## TASK GOAL
Only the lines below starting at the one that contains "theorem valOf_montMul (hF" and ending at the one that contains "refine ⟨montOf_one hF, fun" are to be reproduced, exactly and with both ends kept.

(Items from a dataset)
· · · · ·
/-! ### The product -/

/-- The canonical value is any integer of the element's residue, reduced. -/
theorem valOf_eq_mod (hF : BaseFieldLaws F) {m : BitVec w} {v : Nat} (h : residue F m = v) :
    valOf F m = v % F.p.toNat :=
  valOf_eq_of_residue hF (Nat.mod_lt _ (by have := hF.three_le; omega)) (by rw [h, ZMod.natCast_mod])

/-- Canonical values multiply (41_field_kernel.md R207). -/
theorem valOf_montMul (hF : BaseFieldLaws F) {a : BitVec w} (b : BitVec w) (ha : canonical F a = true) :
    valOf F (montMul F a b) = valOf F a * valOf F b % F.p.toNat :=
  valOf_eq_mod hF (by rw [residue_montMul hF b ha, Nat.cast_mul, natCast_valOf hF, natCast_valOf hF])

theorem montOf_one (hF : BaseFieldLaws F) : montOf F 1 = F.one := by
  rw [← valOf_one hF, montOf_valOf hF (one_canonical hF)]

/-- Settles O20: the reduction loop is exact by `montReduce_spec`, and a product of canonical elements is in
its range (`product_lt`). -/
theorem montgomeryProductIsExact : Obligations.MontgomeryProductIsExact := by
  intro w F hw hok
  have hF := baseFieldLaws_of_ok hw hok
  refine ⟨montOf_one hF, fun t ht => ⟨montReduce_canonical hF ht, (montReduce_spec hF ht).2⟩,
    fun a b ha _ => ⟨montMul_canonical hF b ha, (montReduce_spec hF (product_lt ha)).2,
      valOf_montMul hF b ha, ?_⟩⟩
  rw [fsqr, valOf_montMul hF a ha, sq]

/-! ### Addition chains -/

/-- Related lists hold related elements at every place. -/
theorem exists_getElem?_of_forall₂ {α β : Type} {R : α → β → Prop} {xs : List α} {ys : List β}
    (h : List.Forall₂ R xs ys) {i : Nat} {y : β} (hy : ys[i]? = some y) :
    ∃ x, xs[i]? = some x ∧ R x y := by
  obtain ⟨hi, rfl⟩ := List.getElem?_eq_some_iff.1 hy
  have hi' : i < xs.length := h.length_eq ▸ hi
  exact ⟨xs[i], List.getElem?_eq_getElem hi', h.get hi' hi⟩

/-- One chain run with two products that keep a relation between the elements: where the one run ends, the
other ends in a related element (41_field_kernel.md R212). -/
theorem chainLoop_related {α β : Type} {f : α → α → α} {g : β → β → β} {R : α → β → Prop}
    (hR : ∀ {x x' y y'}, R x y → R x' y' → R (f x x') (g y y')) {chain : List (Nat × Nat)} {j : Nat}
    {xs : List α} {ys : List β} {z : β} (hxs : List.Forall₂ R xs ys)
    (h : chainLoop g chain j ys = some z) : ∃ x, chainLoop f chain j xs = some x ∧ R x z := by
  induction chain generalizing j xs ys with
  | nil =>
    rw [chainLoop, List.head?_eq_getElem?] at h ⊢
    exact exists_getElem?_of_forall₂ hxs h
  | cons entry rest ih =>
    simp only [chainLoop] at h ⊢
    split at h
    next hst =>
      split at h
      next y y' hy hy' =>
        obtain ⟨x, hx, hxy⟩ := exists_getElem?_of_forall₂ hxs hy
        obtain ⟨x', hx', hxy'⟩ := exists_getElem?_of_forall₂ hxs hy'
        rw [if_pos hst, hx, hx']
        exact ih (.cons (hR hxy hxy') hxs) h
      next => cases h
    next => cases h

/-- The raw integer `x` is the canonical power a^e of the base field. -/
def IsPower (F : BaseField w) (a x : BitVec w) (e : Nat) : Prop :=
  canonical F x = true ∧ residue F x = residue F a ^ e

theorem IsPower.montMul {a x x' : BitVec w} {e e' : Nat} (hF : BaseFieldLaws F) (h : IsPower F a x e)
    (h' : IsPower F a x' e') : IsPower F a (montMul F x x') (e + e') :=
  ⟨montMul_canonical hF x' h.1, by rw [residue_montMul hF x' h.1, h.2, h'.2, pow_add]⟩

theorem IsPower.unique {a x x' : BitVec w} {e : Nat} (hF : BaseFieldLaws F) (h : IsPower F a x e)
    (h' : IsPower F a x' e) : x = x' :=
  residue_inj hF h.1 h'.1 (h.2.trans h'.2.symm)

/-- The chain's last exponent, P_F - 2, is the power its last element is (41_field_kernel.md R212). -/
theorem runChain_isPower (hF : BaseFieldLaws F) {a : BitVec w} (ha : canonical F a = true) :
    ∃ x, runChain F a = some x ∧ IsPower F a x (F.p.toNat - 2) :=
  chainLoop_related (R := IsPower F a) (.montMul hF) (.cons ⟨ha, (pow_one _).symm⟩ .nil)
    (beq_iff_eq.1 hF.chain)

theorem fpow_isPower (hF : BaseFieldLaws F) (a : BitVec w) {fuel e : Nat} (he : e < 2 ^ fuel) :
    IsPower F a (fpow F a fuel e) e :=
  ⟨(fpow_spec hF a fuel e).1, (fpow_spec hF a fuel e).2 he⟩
· · · · ·
## RESPONSE FOR THIS EXERCISE
theorem valOf_montMul (hF : BaseFieldLaws F) {a : BitVec w} (b : BitVec w) (ha : canonical F a = true) :
    valOf F (montMul F a b) = valOf F a * valOf F b % F.p.toNat :=
  valOf_eq_mod hF (by rw [residue_montMul hF b ha, Nat.cast_mul, natCast_valOf hF, natCast_valOf hF])

theorem montOf_one (hF : BaseFieldLaws F) : montOf F 1 = F.one := by
  rw [← valOf_one hF, montOf_valOf hF (one_canonical hF)]

/-- Settles O20: the reduction loop is exact by `montReduce_spec`, and a product of canonical elements is in
its range (`product_lt`). -/
theorem montgomeryProductIsExact : Obligations.MontgomeryProductIsExact := by
  intro w F hw hok
  have hF := baseFieldLaws_of_ok hw hok
  refine ⟨montOf_one hF, fun t ht => ⟨montReduce_canonical hF ht, (montReduce_spec hF ht).2⟩,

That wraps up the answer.